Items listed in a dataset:
◇ ◇ ◇ ◇ ◇

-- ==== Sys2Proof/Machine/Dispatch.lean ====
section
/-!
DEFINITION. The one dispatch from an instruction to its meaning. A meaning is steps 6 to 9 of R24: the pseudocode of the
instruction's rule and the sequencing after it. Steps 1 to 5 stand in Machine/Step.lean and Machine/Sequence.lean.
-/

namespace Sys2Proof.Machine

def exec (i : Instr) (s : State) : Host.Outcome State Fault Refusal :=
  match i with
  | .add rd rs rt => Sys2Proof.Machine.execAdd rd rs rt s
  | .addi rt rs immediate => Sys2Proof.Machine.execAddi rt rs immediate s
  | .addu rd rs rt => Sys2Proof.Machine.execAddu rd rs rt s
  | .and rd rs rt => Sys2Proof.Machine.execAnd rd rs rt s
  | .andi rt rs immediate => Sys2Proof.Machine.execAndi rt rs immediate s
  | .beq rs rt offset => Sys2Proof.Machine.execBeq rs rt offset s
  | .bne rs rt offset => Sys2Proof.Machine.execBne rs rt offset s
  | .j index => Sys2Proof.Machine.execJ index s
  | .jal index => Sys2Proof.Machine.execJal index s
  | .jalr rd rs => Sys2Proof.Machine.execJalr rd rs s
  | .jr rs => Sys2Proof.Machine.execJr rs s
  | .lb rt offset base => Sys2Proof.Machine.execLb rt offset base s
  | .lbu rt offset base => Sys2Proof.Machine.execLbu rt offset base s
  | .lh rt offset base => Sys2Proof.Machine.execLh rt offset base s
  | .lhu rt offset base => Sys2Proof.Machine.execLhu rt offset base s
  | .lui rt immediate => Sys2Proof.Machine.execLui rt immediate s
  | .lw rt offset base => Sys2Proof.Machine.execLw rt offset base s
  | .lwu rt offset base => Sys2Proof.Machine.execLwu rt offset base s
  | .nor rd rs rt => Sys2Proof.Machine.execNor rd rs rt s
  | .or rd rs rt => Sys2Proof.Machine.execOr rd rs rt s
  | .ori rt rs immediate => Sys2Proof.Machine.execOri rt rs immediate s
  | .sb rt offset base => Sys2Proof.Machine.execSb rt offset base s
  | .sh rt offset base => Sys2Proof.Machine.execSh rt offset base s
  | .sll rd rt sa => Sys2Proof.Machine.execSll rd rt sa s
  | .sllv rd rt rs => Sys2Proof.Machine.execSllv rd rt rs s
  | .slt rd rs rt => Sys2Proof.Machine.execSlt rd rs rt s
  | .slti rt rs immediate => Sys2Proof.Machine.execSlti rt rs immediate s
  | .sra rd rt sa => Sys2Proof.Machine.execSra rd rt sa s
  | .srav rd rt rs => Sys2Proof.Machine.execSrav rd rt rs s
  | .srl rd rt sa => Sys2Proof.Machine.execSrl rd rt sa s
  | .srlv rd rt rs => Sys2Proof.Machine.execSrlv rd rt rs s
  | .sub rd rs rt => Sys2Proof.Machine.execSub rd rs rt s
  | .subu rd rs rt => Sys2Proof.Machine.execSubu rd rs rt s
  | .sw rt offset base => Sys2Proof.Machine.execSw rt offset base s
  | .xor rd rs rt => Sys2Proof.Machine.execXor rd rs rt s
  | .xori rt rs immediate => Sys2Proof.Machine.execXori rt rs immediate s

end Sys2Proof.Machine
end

◇ ◇ ◇ ◇ ◇

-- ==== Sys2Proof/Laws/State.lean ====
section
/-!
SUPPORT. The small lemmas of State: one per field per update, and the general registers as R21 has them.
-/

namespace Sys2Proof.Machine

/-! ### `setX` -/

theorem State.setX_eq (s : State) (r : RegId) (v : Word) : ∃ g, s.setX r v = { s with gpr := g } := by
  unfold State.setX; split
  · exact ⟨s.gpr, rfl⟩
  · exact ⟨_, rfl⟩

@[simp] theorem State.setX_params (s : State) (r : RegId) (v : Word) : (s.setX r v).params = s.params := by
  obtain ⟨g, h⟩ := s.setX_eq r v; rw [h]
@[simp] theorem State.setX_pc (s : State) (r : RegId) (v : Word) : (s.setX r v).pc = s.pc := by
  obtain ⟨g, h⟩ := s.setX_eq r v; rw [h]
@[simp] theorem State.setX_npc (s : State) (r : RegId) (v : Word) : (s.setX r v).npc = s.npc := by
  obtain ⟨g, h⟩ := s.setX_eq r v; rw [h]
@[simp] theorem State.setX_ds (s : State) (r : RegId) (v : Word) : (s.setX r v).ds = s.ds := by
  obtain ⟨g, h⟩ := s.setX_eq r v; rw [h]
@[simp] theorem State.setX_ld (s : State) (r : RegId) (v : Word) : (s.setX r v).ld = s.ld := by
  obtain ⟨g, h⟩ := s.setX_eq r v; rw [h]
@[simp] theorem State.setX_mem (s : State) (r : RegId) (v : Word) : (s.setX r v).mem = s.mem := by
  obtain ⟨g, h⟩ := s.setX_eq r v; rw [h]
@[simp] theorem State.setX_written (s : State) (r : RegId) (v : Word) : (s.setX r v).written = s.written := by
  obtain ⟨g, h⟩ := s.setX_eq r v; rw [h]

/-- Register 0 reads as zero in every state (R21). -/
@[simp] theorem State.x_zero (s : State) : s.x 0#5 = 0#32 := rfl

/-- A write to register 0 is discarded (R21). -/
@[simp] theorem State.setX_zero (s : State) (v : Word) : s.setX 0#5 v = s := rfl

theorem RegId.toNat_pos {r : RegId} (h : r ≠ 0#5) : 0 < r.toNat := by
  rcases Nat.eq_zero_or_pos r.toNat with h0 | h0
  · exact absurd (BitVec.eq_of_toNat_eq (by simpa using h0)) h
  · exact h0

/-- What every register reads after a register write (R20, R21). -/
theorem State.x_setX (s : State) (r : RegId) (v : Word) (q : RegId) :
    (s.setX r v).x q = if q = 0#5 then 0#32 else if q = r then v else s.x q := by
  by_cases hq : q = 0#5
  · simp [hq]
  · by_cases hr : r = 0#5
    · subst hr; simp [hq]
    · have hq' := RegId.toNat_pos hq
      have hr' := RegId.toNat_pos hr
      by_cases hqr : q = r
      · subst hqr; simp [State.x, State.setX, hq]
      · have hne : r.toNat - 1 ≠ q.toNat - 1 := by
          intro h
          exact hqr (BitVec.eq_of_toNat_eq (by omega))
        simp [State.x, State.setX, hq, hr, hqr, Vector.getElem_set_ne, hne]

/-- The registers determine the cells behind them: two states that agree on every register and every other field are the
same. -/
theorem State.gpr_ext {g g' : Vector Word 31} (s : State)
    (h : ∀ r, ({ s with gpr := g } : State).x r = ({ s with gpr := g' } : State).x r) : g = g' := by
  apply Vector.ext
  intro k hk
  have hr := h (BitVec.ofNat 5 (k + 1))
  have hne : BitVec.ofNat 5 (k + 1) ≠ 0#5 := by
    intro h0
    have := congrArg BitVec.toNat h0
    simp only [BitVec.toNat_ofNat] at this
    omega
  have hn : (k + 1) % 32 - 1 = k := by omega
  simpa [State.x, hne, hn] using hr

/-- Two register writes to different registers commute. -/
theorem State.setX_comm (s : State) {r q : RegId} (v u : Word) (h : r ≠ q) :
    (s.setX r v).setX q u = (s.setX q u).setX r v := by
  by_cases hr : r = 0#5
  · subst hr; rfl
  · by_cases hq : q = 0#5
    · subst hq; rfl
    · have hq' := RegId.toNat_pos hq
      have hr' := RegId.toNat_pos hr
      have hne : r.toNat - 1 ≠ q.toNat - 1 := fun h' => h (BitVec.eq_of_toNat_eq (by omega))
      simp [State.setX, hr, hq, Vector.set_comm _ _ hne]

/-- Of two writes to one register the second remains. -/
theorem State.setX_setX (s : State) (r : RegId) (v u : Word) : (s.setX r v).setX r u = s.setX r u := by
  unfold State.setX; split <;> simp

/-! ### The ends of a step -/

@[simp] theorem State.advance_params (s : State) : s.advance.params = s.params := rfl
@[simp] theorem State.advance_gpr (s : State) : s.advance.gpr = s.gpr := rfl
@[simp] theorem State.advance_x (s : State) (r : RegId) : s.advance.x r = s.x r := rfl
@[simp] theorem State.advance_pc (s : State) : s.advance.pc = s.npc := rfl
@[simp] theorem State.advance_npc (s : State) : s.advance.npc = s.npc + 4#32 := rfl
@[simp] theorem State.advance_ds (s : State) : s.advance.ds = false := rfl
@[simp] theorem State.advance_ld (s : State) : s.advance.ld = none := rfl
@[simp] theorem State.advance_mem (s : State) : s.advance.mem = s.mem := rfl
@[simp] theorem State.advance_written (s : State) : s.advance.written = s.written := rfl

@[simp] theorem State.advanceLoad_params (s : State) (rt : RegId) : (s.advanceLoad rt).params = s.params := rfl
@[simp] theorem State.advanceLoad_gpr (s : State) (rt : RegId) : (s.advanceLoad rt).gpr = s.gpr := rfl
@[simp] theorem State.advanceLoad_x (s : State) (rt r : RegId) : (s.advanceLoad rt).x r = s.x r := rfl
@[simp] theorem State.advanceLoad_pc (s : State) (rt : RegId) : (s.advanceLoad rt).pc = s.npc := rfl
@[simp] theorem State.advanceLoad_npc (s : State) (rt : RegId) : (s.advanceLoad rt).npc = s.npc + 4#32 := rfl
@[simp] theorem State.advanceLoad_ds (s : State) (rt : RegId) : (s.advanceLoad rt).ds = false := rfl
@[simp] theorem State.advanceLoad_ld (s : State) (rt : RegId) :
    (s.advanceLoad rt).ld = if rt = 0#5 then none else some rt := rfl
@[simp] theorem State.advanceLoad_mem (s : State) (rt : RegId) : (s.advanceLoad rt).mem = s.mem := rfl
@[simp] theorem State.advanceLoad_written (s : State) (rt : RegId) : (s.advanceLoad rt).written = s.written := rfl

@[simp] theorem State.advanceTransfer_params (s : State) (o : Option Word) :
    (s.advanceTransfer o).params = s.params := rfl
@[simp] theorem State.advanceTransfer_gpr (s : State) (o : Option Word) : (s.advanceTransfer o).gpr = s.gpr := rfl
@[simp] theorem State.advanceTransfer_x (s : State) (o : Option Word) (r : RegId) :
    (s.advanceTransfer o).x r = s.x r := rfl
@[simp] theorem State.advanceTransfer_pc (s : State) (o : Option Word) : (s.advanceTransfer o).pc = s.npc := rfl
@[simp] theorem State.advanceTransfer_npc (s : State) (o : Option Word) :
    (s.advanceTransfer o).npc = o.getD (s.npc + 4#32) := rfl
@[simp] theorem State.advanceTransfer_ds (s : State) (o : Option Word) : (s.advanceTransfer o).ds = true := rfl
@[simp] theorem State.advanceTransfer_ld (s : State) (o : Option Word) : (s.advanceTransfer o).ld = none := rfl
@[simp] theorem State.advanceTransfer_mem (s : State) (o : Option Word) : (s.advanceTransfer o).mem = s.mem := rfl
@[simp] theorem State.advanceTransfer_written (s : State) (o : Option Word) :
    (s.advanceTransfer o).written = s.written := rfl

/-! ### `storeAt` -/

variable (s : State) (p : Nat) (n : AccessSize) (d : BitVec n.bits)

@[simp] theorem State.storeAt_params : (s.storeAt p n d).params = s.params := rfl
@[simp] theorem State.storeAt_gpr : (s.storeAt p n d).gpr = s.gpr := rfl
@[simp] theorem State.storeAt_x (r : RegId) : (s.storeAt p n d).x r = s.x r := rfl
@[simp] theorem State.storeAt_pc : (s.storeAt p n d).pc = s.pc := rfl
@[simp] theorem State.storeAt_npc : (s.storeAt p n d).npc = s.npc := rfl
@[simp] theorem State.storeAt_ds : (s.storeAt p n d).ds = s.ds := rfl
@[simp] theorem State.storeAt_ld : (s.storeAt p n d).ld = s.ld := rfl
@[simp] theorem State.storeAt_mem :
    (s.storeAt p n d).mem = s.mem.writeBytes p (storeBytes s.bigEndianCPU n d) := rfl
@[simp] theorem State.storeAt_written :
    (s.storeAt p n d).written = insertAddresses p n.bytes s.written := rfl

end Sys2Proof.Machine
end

◇ ◇ ◇ ◇ ◇

What you have to do:
Among the lines above, which ones include the word "with"? Copy them.

Exercise response:
  match i with
theorem State.setX_eq (s : State) (r : RegId) (v : Word) : ∃ g, s.setX r v = { s with gpr := g } := by
  rcases Nat.eq_zero_or_pos r.toNat with h0 | h0
    (h : ∀ r, ({ s with gpr := g } : State).x r = ({ s with gpr := g' } : State).x r) : g = g' := by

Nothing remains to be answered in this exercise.